= The Kentuckians =

1898 novel with two film adaptations

The Kentuckians is an 1898 novel by John Fox Jr. It was adapted into two films: first as The Fighting Kentuckians in 1920, then as The Kentuckians in 1921.

== Novel ==

Cover of The Kentuckians

The novel was written by John Fox Jr. and published in 1898. The story contrasts a mountain man and a wealthy flatlander competing for the same love interest. The book was reprinted as The Kentuckians, A Knight of the Cimberland. W. T. Smedley illustrated it.

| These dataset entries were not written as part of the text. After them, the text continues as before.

/-- A command of a single round completes where both lengths are legal and the window does not overrun. -/
theorem roundReady_stage {i : Instr} {s : State} (hi : i ∈ [Instr.rnd1E, .rnd1D, .rnd2E, .rnd2D, .rnd3E, .rnd3D])
    (hfit : Fits s.params.dataMax s.len) (hpw2 : Fits s.params.pwMax s.pw2len)
    (ho : ¬ overruns (s.byteAt .gamma) s.len) : RoundReady i s := by
  simp only [List.mem_cons, List.not_mem_nil, or_false] at hi
  obtain rfl | rfl | rfl | rfl | rfl | rfl := hi
  · exact roundReady_rnd1 (by simp) hfit
  · exact roundReady_rnd1 (by simp) hfit
  · exact isRnd2_rnd2E.roundReady hfit ho
  · exact isRnd2_rnd2D.roundReady hfit ho
  · exact roundReady_rnd3 (by simp) hfit hpw2
  · exact roundReady_rnd3 (by simp) hfit hpw2

/-! ## ENC and DEC (R213, R214) -/

theorem roundReady_enc {s : State} (hfit : Fits s.params.dataMax s.len) (hpw2 : Fits s.params.pwMax s.pw2len)
    (hk : s.status.keyv = true) (ho : ¬ overruns (s.byteAt .gamma) s.len) : RoundReady .enc s :=
  ⟨checked_enc hfit hpw2 hk, by simp [IsRound], fun _ => ho⟩

theorem roundReady_dec {s : State} (hfit : Fits s.params.dataMax s.len) (hpw2 : Fits s.params.pwMax s.pw2len)
    (hk : s.status.keyv = true) (hl : 1 ≤ s.len) (ho : ¬ overruns (s.byteAt .gamma) (s.len - 1)) : RoundReady .dec s :=
  ⟨checked_dec hfit hpw2 hk hl, by simp [IsRound], fun _ => ho⟩

/-- A round command that ended without a fault had passed its checks and does not overrun. -/
theorem roundReady_of_ok {i : Instr} {s t : State} (hi : IsRound i) (h : exec i s = .next t)
    (hok : t.status.err = .none) : RoundReady i s := by
  obtain ⟨rfl, hp⟩ | ⟨hc, ho, -⟩ | ⟨-, -, hr⟩ := round_inv hi h
  · exact absurd hok hp
  · exact ⟨hc, hi, fun hr2 hov => ho ⟨hr2, hov⟩⟩
  · rw [hr.status] at hok; cases hok

/-- A round command whose checks passed completes, or its window overruns. -/
theorem round_ended {i : Instr} {s t : State} (hi : IsRound i) (hc : Checked i s) (h : exec i s = .next t) :
    (¬ (runsRound2 i = true ∧ overruns (s.byteAt .gamma) (windowLen i s)) ∧
      RoundResult i s t .none (stageOut s i)) ∨
    ((runsRound2 i = true ∧ overruns (s.byteAt .gamma) (windowLen i s)) ∧
      RoundResult i s t .grange (overrunOut s i)) := by
  obtain ⟨-, hp⟩ | ⟨-, hr⟩ | ⟨-, hr⟩ := round_inv hi h
  · exact absurd ((precheck_none_iff i s).mpr hc) hp
  · exact .inl hr
  · exact .inr hr

/-- DEC does not touch the IV in front of the remainder. -/
theorem RoundResult.dec_data_zero {s t : State} {e : Err} {F : Nat → Byte → Byte} (h : RoundResult .dec s t e F) :
    t.byteAt .data 0 = s.byteAt .data 0 := h.outside 0 (by simp [windowOff])

/-! ## A framed buffer (R214, R218) -/

theorem fits_of_le {c : Capacity} {m n : Nat} (h : Fits c n) (hmn : m ≤ n) : Fits c m := by
  cases c with
  | bounded k => exact hmn.trans h
  | unbounded => trivial

theorem sameBytes_symm {s t : State} {sp : Space} {n : Nat} (h : SameBytes s t sp n) : SameBytes t s sp n :=
  fun a ha => (h a ha).symm

theorem samePw2_symm {s t : State} (h : SamePw2 s t) : SamePw2 t s :=
  ⟨h.1.symm, h.1 ▸ sameBytes_symm h.2⟩

/-- `f` holds the context of `c` and a buffer of one byte more, the first byte being the IV of `c`. -/
structure Framed (c f : State) : Prop where
  params : c.params = f.params
  gamma : SameGamma f c
  pw2 : SamePw2 f c
  ghash : c.ghash = f.ghash
  pwhash : c.pwhash = f.pwhash
  iv : c.iv = f.byteAt .data 0
  len : c.len + 1 = f.len

theorem Framed.windowLen_dec {c f : State} (h : Framed c f) : windowLen .dec f = c.len := by
  rw [windowLen, ← h.len, Nat.add_sub_cancel]

theorem Framed.overruns_iff {c f : State} (h : Framed c f) :
    overruns (f.byteAt .gamma) (windowLen .dec f) ↔ overruns (c.byteAt .gamma) c.len := by
  rw [h.windowLen_dec]
  exact overruns_congr h.gamma

/-- DEC on the framed buffer does at each position what the stage commands do on the unframed one. -/
theorem Framed.stageOut_dec {c f : State} (h : Framed c f) (ho : ¬ overruns (c.byteAt .gamma) c.len) {a : Nat}
    (ha : a < c.len) (b : Byte) : stageOut f .dec a b = stagesOut c [.rnd3D, .rnd2D, .rnd1D] a b := by
  have hlen : f.len - 1 = c.len := h.windowLen_dec
  have hround2 := fun b => round2_congr (fun m hm => (h.gamma m hm).symm) ho ha (iv := c.iv) (pwh := c.pwhash)
    (d := .decrypt) (b := b)
  simp only [stagesOut, List.foldl, stageOut, hlen, ← h.iv, ← h.ghash, ← h.pwhash, ← h.pw2.1, hround2,
    round1_congr h.gamma, round3_congr h.pw2.2]

/-- Where DEC of the framed buffer passes its checks and does not overrun, the stage commands complete on the unframed
one. -/
theorem Framed.roundReady {c f : State} (h : Framed c f) (hf : RoundReady .dec f) {i : Instr}
    (hi : i ∈ [Instr.rnd1E, .rnd1D, .rnd2E, .rnd2D, .rnd3E, .rnd3D]) : RoundReady i c := by
  have hfit : Fits f.params.dataMax f.len := (fits_iff _ _).mpr (hf.checked.len rfl)
  have hpw2 : Fits f.params.pwMax f.pw2len := (fits_iff _ _).mpr (hf.checked.pw2 rfl)
  rw [← h.params] at hfit hpw2
  exact roundReady_stage hi (fits_of_le hfit (by have := h.len; omega)) (h.pw2.1 ▸ hpw2)
    (h.overruns_iff.not.mp (hf.noOverrun rfl))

It was Fox's first novel. Fox lived in Big Stone Gap and had a successful writing career.

== 1920 film ==
Sterling Feature Pictures adapted the novel as The Fighting Kentuckians in 1920. The film was directed by J. Harrison Edwards with Thornton Baston, Irma Harrison, Myra Brooks, Tom Burroughs, Adele Kelly, Colen Chase, Pete Raymond and May Wick. The author of In Old Kentucky, Charles T Dazey, helped write the titles. At least part of the film was reportedly shot on location with locals.

==1921 film==
The Kentuckians is a lost 1921 American silent drama film directed by Charles Maigne and written by Frank Tuttle based upon the novel of the same name by John Fox, Jr. The film stars Monte Blue, Wilfred Lytell, Diana Allen, Francis Joyner, J.H. Gilmour, John Miltern, and Thomas S. Brown. The film was released on February 20, 1921, by Paramount Pictures.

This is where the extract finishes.